------ Data in this exercise
theorem execWheelCreditFrame_keeps {s0 : State} (d : Nat) (f : WheelFrame) (s : State) (hk_s : Keeps s0 s) : KeepsRes s0 (execWheelCreditFrame d f s) := by
  unfold execWheelCreditFrame
  (try dsimp only [State.fresh, State.freeVal])
  repeat' (first | with_reducible assumption | with_reducible apply onDie_keeps | with_reducible apply State.wheelIn_keeps | intro _ | (with_reducible refine Keeps.ite ?_ ?_) | split | (with_reducible refine KeepsRes.next ?_) | (with_reducible refine Keeps.upd ?_ rfl rfl rfl ?_; rotate_left; (fail_if_success with_reducible exact Moved.refl _); exact Moved.any _ _) | dsimp only)

theorem execWheelCountsFrame_keeps {s0 : State} (d : Nat) (f : WheelFrame) (s : State) (hk_s : Keeps s0 s) : KeepsRes s0 (execWheelCountsFrame d f s) := by
  unfold execWheelCountsFrame
  (try dsimp only [State.fresh, State.freeVal])
  repeat' (first | with_reducible assumption | with_reducible apply onDie_keeps | with_reducible apply State.wheelIn_keeps | intro _ | (with_reducible refine Keeps.ite ?_ ?_) | split | (with_reducible refine KeepsRes.next ?_) | (with_reducible refine Keeps.upd ?_ rfl rfl rfl ?_; rotate_left; (fail_if_success with_reducible exact Moved.refl _); exact Moved.any _ _) | dsimp only)

theorem execWheelStartFrame_keeps {s0 : State} (d : Nat) (f : WheelFrame) (s : State) (hk_s : Keeps s0 s) : KeepsRes s0 (execWheelStartFrame d f s) := by
  unfold execWheelStartFrame
  (try dsimp only [State.fresh, State.freeVal])
  repeat' (first | with_reducible assumption | with_reducible apply onDie_keeps | with_reducible apply State.wheelIn_keeps | intro _ | (with_reducible refine Keeps.ite ?_ ?_) | split | (with_reducible refine KeepsRes.next ?_) | (with_reducible refine Keeps.upd ?_ rfl rfl rfl ?_; rotate_left; (fail_if_success with_reducible exact Moved.refl _); exact Moved.any _ _) | dsimp only)

theorem State.wheelLink_keeps {s0 : State} (s : State) (d : Nat) (act : State → State) (hk_s : Keeps s0 s) (hk_act : ∀ y0, Keeps s0 y0 → Keeps s0 (act y0)) : Keeps s0 (State.wheelLink s d act) := by
  unfold State.wheelLink
  (try dsimp only [State.fresh, State.freeVal])
  repeat' (first | with_reducible assumption | with_reducible apply hk_act | with_reducible apply State.takeRx_keeps | with_reducible apply State.whlMismatch_keeps | with_reducible apply State.pumpDie_keeps | intro _ | (with_reducible refine Keeps.ite ?_ ?_) | split | (with_reducible refine Keeps.snd ‹_› ?_) | (with_reducible refine Keeps.fst ‹_› ?_) | (with_reducible refine Keeps.upd ?_ rfl rfl rfl ?_; rotate_left; (fail_if_success with_reducible exact Moved.refl _); exact Moved.any _ _) | dsimp only)
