theorem State.setVe_keeps {s0 : State} (s : State) (x : Ve) (hk_s : Keeps s0 s) : Keeps s0 (State.setVe s x) := by
  unfold State.setVe
  (try dsimp only [State.fresh, State.freeVal])
  repeat' (first | with_reducible assumption | intro _ | (with_reducible refine Keeps.ite ?_ ?_) | split | (with_reducible refine Keeps.upd ?_ rfl rfl rfl ?_; rotate_left; (fail_if_success with_reducible exact Moved.refl _); exact Moved.any _ _) | dsimp only)

theorem State.issue_keeps {s0 : State} (s : State) (d v : Nat) (four : Bool) (run : Ve → Ve) (hk_s : Keeps s0 s) : KeepsRes s0 (State.issue s d v four run) := by
  unfold State.issue
  (try dsimp only [State.fresh, State.freeVal])
  repeat' (first | with_reducible assumption | with_reducible apply onDie_keeps | with_reducible apply State.bump_keeps | with_reducible apply State.setVe_keeps | intro _ | (with_reducible refine Keeps.ite ?_ ?_) | split | (with_reducible refine KeepsRes.next ?_) | (with_reducible refine Keeps.upd ?_ rfl rfl rfl ?_; rotate_left; (fail_if_success with_reducible exact Moved.refl _); exact Moved.any _ _) | dsimp only)

theorem execVeNop_keeps {s0 : State} (d v : Nat) (_u0 : VFields) (s : State) (hk_s : Keeps s0 s) : KeepsRes s0 (execVeNop d v _u0 s) := by
  unfold execVeNop
  (try dsimp only [State.fresh, State.freeVal])
  repeat' (first | with_reducible assumption | with_reducible apply State.issue_keeps | intro _ | (with_reducible refine Keeps.ite ?_ ?_) | split | (with_reducible refine KeepsRes.next ?_) | (with_reducible refine Keeps.upd ?_ rfl rfl rfl ?_; rotate_left; (fail_if_success with_reducible exact Moved.refl _); exact Moved.any _ _) | dsimp only)

theorem execLd_keeps {s0 : State} (d v : Nat) (f : VFields) (s : State) (hk_s : Keeps s0 s) : KeepsRes s0 (execLd d v f s) := by
  unfold execLd
  (try dsimp only [State.fresh, State.freeVal])
  repeat' (first | with_reducible assumption | with_reducible apply onDie_keeps | with_reducible apply State.issue_keeps | intro _ | (with_reducible refine Keeps.ite ?_ ?_) | split | (with_reducible refine KeepsRes.next ?_) | (with_reducible refine Keeps.upd ?_ rfl rfl rfl ?_; rotate_left; (fail_if_success with_reducible exact Moved.refl _); exact Moved.any _ _) | dsimp only)

theorem execSt_keeps {s0 : State} (d v : Nat) (f : VFields) (s : State) (hk_s : Keeps s0 s) : KeepsRes s0 (execSt d v f s) := by
  unfold execSt
  (try dsimp only [State.fresh, State.freeVal])
  repeat' (first | with_reducible assumption | with_reducible apply onDie_keeps | with_reducible apply State.issue_keeps | intro _ | (with_reducible refine Keeps.ite ?_ ?_) | split | (with_reducible refine KeepsRes.next ?_) | (with_reducible refine Keeps.upd ?_ rfl rfl rfl ?_; rotate_left; (fail_if_success with_reducible exact Moved.refl _); exact Moved.any _ _) | dsimp only)

theorem execMovi_keeps {s0 : State} (d v : Nat) (f : VFields) (s : State) (hk_s : Keeps s0 s) : KeepsRes s0 (execMovi d v f s) := by
  unfold execMovi
  (try dsimp only [State.fresh, State.freeVal])
  repeat' (first | with_reducible assumption | with_reducible apply State.issue_keeps | intro _ | (with_reducible refine Keeps.ite ?_ ?_) | split | (with_reducible refine KeepsRes.next ?_) | (with_reducible refine Keeps.upd ?_ rfl rfl rfl ?_; rotate_left; (fail_if_success with_reducible exact Moved.refl _); exact Moved.any _ _) | dsimp only)

theorem execAdd_keeps {s0 : State} (d v : Nat) (f : VFields) (s : State) (hk_s : Keeps s0 s) : KeepsRes s0 (execAdd d v f s) := by
  unfold execAdd
  (try dsimp only [State.fresh, State.freeVal])
  repeat' (first | with_reducible assumption | with_reducible apply State.issue_keeps | intro _ | (with_reducible refine Keeps.ite ?_ ?_) | split | (with_reducible refine KeepsRes.next ?_) | (with_reducible refine Keeps.upd ?_ rfl rfl rfl ?_; rotate_left; (fail_if_success with_reducible exact Moved.refl _); exact Moved.any _ _) | dsimp only)

theorem execSub_keeps {s0 : State} (d v : Nat) (f : VFields) (s : State) (hk_s : Keeps s0 s) : KeepsRes s0 (execSub d v f s) := by
  unfold execSub
  (try dsimp only [State.fresh, State.freeVal])
  repeat' (first | with_reducible assumption | with_reducible apply State.issue_keeps | intro _ | (with_reducible refine Keeps.ite ?_ ?_) | split | (with_reducible refine KeepsRes.next ?_) | (with_reducible refine Keeps.upd ?_ rfl rfl rfl ?_; rotate_left; (fail_if_success with_reducible exact Moved.refl _); exact Moved.any _ _) | dsimp only)
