-- ==== Sys2Proof/Laws/KeepsCommit.lean ====
section
/-! SUPPORT. What the operations of Machine/Commit.lean keep: the queue, the part and the invariant. -/

namespace Sys2Proof.Machine

theorem State.modDom_keeps {s0 : State} (s : State) (m : Nat) (f : Dom → Dom) (hk_s : Keeps s0 s) : Keeps s0 (State.modDom s m f) := by
  unfold State.modDom
  (try dsimp only [State.fresh, State.freeVal])
  repeat' (first | with_reducible assumption | intro _ | (with_reducible refine Keeps.ite ?_ ?_) | split | (with_reducible refine Keeps.upd ?_ rfl rfl rfl ?_; rotate_left; (fail_if_success with_reducible exact Moved.refl _); exact Moved.any _ _) | dsimp only)

theorem State.cmtCount_keeps {s0 : State} (s : State) (d i n : Nat) (hk_s : Keeps s0 s) : Keeps s0 (State.cmtCount s d i n) := by
  unfold State.cmtCount
  (try dsimp only [State.fresh, State.freeVal])
  repeat' (first | with_reducible assumption | with_reducible apply State.bump_keeps | intro _ | (with_reducible refine Keeps.ite ?_ ?_) | split | (with_reducible refine Keeps.upd ?_ rfl rfl rfl ?_; rotate_left; (fail_if_success with_reducible exact Moved.refl _); exact Moved.any _ _) | dsimp only)

theorem State.cmtSend_keeps {s0 : State} (s : State) (m dest : Nat) (f : CommitFrame) (hk_s : Keeps s0 s) : Keeps s0 (State.cmtSend s m dest f) := by
  unfold State.cmtSend
  (try dsimp only [State.fresh, State.freeVal])
  repeat' (first | with_reducible assumption | with_reducible apply State.sendRouted_keeps | with_reducible apply State.sendSide_keeps | intro _ | (with_reducible refine Keeps.ite ?_ ?_) | split | (with_reducible refine Keeps.upd ?_ rfl rfl rfl ?_; rotate_left; (fail_if_success with_reducible exact Moved.refl _); exact Moved.any _ _) | dsimp only)

theorem State.modGroup_keeps {s0 : State} (s : State) (slot : Nat) (f : Group → Group) (hk_s : Keeps s0 s) : Keeps s0 (State.modGroup s slot f) := by
  unfold State.modGroup
  (try dsimp only [State.fresh, State.freeVal])
  repeat' (first | with_reducible assumption | intro _ | (with_reducible refine Keeps.ite ?_ ?_) | split | (with_reducible refine Keeps.upd ?_ rfl rfl rfl ?_; rotate_left; (fail_if_success with_reducible exact Moved.refl _); exact Moved.any _ _) | dsimp only)

theorem State.commitGroup_keeps {s0 : State} (s : State) (slot : Nat) (hk_s : Keeps s0 s) : Keeps s0 (State.commitGroup s slot).2.2 := by
  unfold State.commitGroup
  (try dsimp only [State.fresh, State.freeVal])
  repeat' (first | with_reducible assumption | with_reducible apply State.setTwin_keeps | with_reducible apply State.setObjBase_keeps | with_reducible apply State.staged_keeps | with_reducible apply Keeps.foldl | with_reducible apply Keeps.foldlFst | with_reducible apply Keeps.foldlSnd | intro _ | (with_reducible refine Keeps.ite ?_ ?_) | split | (with_reducible refine Keeps.upd ?_ rfl rfl rfl ?_; rotate_left; (fail_if_success with_reducible exact Moved.refl _); exact Moved.any _ _) | dsimp only)

theorem State.abortGroup_keeps {s0 : State} (s : State) (slot : Nat) (hk_s : Keeps s0 s) : Keeps s0 (State.abortGroup s slot) := by
  unfold State.abortGroup
  (try dsimp only [State.fresh, State.freeVal])
  repeat' (first | with_reducible assumption | with_reducible apply State.scramble_keeps | with_reducible apply State.setTwin_keeps | with_reducible apply State.staged_keeps | with_reducible apply Keeps.foldl | with_reducible apply Keeps.foldlFst | with_reducible apply Keeps.foldlSnd | intro _ | (with_reducible refine Keeps.ite ?_ ?_) | split | (with_reducible refine Keeps.upd ?_ rfl rfl rfl ?_; rotate_left; (fail_if_success with_reducible exact Moved.refl _); exact Moved.any _ _) | dsimp only)

theorem State.resolve_keeps {s0 : State} (s : State) (g : Group) (d : Nat) (x : Verdict) (hk_s : Keeps s0 s) : Keeps s0 (State.resolve s g d x) := by
  unfold State.resolve
  (try dsimp only [State.fresh, State.freeVal])
  repeat' (first | with_reducible assumption | with_reducible apply State.endWork_keeps | with_reducible apply State.cmtCount_keeps | with_reducible apply State.modGroup_keeps | with_reducible apply State.commitGroup_keeps | with_reducible apply State.abortGroup_keeps | intro _ | (with_reducible refine Keeps.ite ?_ ?_) | split | (with_reducible refine Keeps.snd ‹_› ?_) | (with_reducible refine Keeps.fst ‹_› ?_) | (with_reducible refine Keeps.upd ?_ rfl rfl rfl ?_; rotate_left; (fail_if_success with_reducible exact Moved.refl _); exact Moved.any _ _) | dsimp only)

theorem State.setHold_keeps {s0 : State} (s : State) (h : Nat) (x : Hold) (hk_s : Keeps s0 s) : Keeps s0 (State.setHold s h x) := by
  unfold State.setHold
  (try dsimp only [State.fresh, State.freeVal])
  repeat' (first | with_reducible assumption | with_reducible apply State.write_keeps | with_reducible apply Keeps.write | intro _ | (with_reducible refine Keeps.ite ?_ ?_) | split | (with_reducible refine Keeps.upd ?_ rfl rfl rfl ?_; rotate_left; (fail_if_success with_reducible exact Moved.refl _); exact Moved.any _ _) | dsimp only)

theorem State.applyHolds_keeps {s0 : State} (s : State) (m : Nat) (x : Verdict) (hk_s : Keeps s0 s) : Keeps s0 (State.applyHolds s m x) := by
  unfold State.applyHolds
  (try dsimp only [State.fresh, State.freeVal])
  repeat' (first | with_reducible assumption | with_reducible apply State.stage_keeps | with_reducible apply State.staged_keeps | with_reducible apply State.setHold_keeps | with_reducible apply Keeps.foldl | with_reducible apply Keeps.foldlFst | with_reducible apply Keeps.foldlSnd | intro _ | (with_reducible refine Keeps.ite ?_ ?_) | split | (with_reducible refine Keeps.upd ?_ rfl rfl rfl ?_; rotate_left; (fail_if_success with_reducible exact Moved.refl _); exact Moved.any _ _) | dsimp only)

theorem State.decide__keeps {s0 : State} (s : State) (m : Nat) (x : Verdict) (hk_s : Keeps s0 s) : Keeps s0 (State.decide_ s m x) := by
  unfold State.decide_
  (try dsimp only [State.fresh, State.freeVal])
  repeat' (first | with_reducible assumption | with_reducible apply State.modDom_keeps | intro _ | (with_reducible refine Keeps.ite ?_ ?_) | split | (with_reducible refine Keeps.upd ?_ rfl rfl rfl ?_; rotate_left; (fail_if_success with_reducible exact Moved.refl _); exact Moved.any _ _) | dsimp only)

theorem State.applyLoop_keeps {s0 : State} (m : Nat) (n : Nat) (s : State) (hk_s : Keeps s0 s) : Keeps s0 (State.applyLoop m n s) := by
  induction n generalizing s with
  | zero =>
    unfold State.applyLoop
    (try dsimp only)
    repeat' (first | with_reducible assumption | with_reducible apply State.writeN_keeps | with_reducible apply State.modDom_keeps | with_reducible apply State.cmtSend_keeps | with_reducible apply State.resolve_keeps | with_reducible apply State.applyHolds_keeps | intro _ | (with_reducible refine Keeps.ite ?_ ?_) | split | (with_reducible refine Keeps.snd ‹_› ?_) | (with_reducible refine Keeps.fst ‹_› ?_) | (with_reducible refine Keeps.upd ?_ rfl rfl rfl ?_; rotate_left; (fail_if_success with_reducible exact Moved.refl _); exact Moved.any _ _) | dsimp only)
  | succ n ih =>
    unfold State.applyLoop
    (try dsimp only [State.fresh, State.freeVal])
    repeat' (first | with_reducible assumption | with_reducible apply ih | with_reducible apply State.writeN_keeps | with_reducible apply State.modDom_keeps | with_reducible apply State.cmtSend_keeps | with_reducible apply State.resolve_keeps | with_reducible apply State.applyHolds_keeps | intro _ | (with_reducible refine Keeps.ite ?_ ?_) | split | (with_reducible refine Keeps.snd ‹_› ?_) | (with_reducible refine Keeps.fst ‹_› ?_) | (with_reducible refine Keeps.upd ?_ rfl rfl rfl ?_; rotate_left; (fail_if_success with_reducible exact Moved.refl _); exact Moved.any _ _) | dsimp only)

theorem State.sendPrepares_keeps {s0 : State} (m : Nat) (n : Nat) (s : State) (hk_s : Keeps s0 s) : Keeps s0 (State.sendPrepares m n s) := by
  induction n generalizing s with
  | zero =>
    unfold State.sendPrepares
    (try dsimp only)
    repeat' (first | with_reducible assumption | with_reducible apply State.modDom_keeps | with_reducible apply State.cmtSend_keeps | with_reducible apply State.decide__keeps | intro _ | (with_reducible refine Keeps.ite ?_ ?_) | split | (with_reducible refine Keeps.snd ‹_› ?_) | (with_reducible refine Keeps.fst ‹_› ?_) | (with_reducible refine Keeps.upd ?_ rfl rfl rfl ?_; rotate_left; (fail_if_success with_reducible exact Moved.refl _); exact Moved.any _ _) | dsimp only)
  | succ n ih =>
    unfold State.sendPrepares
    (try dsimp only [State.fresh, State.freeVal])
    repeat' (first | with_reducible assumption | with_reducible apply ih | with_reducible apply State.modDom_keeps | with_reducible apply State.cmtSend_keeps | with_reducible apply State.decide__keeps | intro _ | (with_reducible refine Keeps.ite ?_ ?_) | split | (with_reducible refine Keeps.snd ‹_› ?_) | (with_reducible refine Keeps.fst ‹_› ?_) | (with_reducible refine Keeps.upd ?_ rfl rfl rfl ?_; rotate_left; (fail_if_success with_reducible exact Moved.refl _); exact Moved.any _ _) | dsimp only)

theorem State.forwardPrepares_keeps {s0 : State} (s : State) (m : Nat) (hk_s : Keeps s0 s) : Keeps s0 (State.forwardPrepares s m) := by
  unfold State.forwardPrepares
  (try dsimp only [State.fresh, State.freeVal])
  repeat' (first | with_reducible assumption | with_reducible apply State.modDom_keeps | with_reducible apply State.cmtSend_keeps | with_reducible apply Keeps.foldl | with_reducible apply Keeps.foldlFst | with_reducible apply Keeps.foldlSnd | intro _ | (with_reducible refine Keeps.ite ?_ ?_) | split | (with_reducible refine Keeps.snd ‹_› ?_) | (with_reducible refine Keeps.fst ‹_› ?_) | (with_reducible refine Keeps.upd ?_ rfl rfl rfl ?_; rotate_left; (fail_if_success with_reducible exact Moved.refl _); exact Moved.any _ _) | dsimp only)

theorem State.domStep_keeps {s0 : State} (s : State) (m : Nat) (hk_s : Keeps s0 s) : Keeps s0 (State.domStep s m) := by
  unfold State.domStep
  (try dsimp only [State.fresh, State.freeVal])
  repeat' (first | with_reducible assumption | with_reducible apply State.applyLoop_keeps | with_reducible apply State.sendPrepares_keeps | with_reducible apply State.forwardPrepares_keeps | intro _ | (with_reducible refine Keeps.ite ?_ ?_) | split | (with_reducible refine Keeps.upd ?_ rfl rfl rfl ?_; rotate_left; (fail_if_success with_reducible exact Moved.refl _); exact Moved.any _ _) | dsimp only)

theorem State.voteGroup_keeps {s0 : State} (s : State) (g : Group) (hk_s : Keeps s0 s) : Keeps s0 (State.voteGroup s g) := by
  unfold State.voteGroup
  (try dsimp only [State.fresh, State.freeVal])
  repeat' (first | with_reducible assumption | with_reducible apply State.modGroup_keeps | with_reducible apply State.resolve_keeps | with_reducible apply State.domStep_keeps | intro _ | (with_reducible refine Keeps.ite ?_ ?_) | split | (with_reducible refine Keeps.snd ‹_› ?_) | (with_reducible refine Keeps.fst ‹_› ?_) | (with_reducible refine Keeps.upd ?_ rfl rfl rfl ?_; rotate_left; (fail_if_success with_reducible exact Moved.refl _); exact Moved.any _ _) | dsimp only)

theorem execVoteReady_keeps {s0 : State} (group : Nat) (s : State) (hk_s : Keeps s0 s) : KeepsRes s0 (execVoteReady group s) := by
  unfold execVoteReady
  (try dsimp only [State.fresh, State.freeVal])
  repeat' (first | with_reducible assumption | with_reducible apply live_keeps | with_reducible apply State.voteGroup_keeps | intro _ | (with_reducible refine Keeps.ite ?_ ?_) | split | (with_reducible refine Keeps.snd ‹_› ?_) | (with_reducible refine Keeps.fst ‹_› ?_) | (with_reducible refine KeepsRes.next ?_) | (with_reducible refine Keeps.upd ?_ rfl rfl rfl ?_; rotate_left; (fail_if_success with_reducible exact Moved.refl _); exact Moved.any _ _) | dsimp only)

theorem State.cmtIn_keeps {s0 : State} (s : State) (d : Nat) (f : CommitFrame) (act : State → DomRec → State) (hk_s : Keeps s0 s) (hk_act : ∀ y0 y1, Keeps s0 y0 → Keeps s0 (act y0 y1)) : Keeps s0 (State.cmtIn s d f act) := by
  unfold State.cmtIn
  (try dsimp only [State.fresh, State.freeVal])
  repeat' (first | with_reducible assumption | with_reducible apply hk_act | with_reducible apply State.bump_keeps | with_reducible apply State.takeRx_keeps | with_reducible apply State.sendRouted_keeps | with_reducible apply State.linkTake_keeps | with_reducible apply State.cmtCount_keeps | intro _ | (with_reducible refine Keeps.ite ?_ ?_) | split | (with_reducible refine Keeps.snd ‹_› ?_) | (with_reducible refine Keeps.fst ‹_› ?_) | (with_reducible refine Keeps.upd ?_ rfl rfl rfl ?_; rotate_left; (fail_if_success with_reducible exact Moved.refl _); exact Moved.any _ _) | dsimp only)

theorem State.prepareIn_keeps {s0 : State} (s : State) (f : CommitFrame) (r : DomRec) (hk_s : Keeps s0 s) : Keeps s0 (State.prepareIn s f r) := by
  unfold State.prepareIn
  (try dsimp only [State.fresh, State.freeVal])
  repeat' (first | with_reducible assumption | with_reducible apply State.modDom_keeps | with_reducible apply State.cmtSend_keeps | with_reducible apply State.decide__keeps | with_reducible apply State.domStep_keeps | intro _ | (with_reducible refine Keeps.ite ?_ ?_) | split | (with_reducible refine Keeps.upd ?_ rfl rfl rfl ?_; rotate_left; (fail_if_success with_reducible exact Moved.refl _); exact Moved.any _ _) | dsimp only)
------------
→ Work to complete
Tally up the lines holding the string "execVoteReady" in this listing, and report the total alone.

→ Result below
2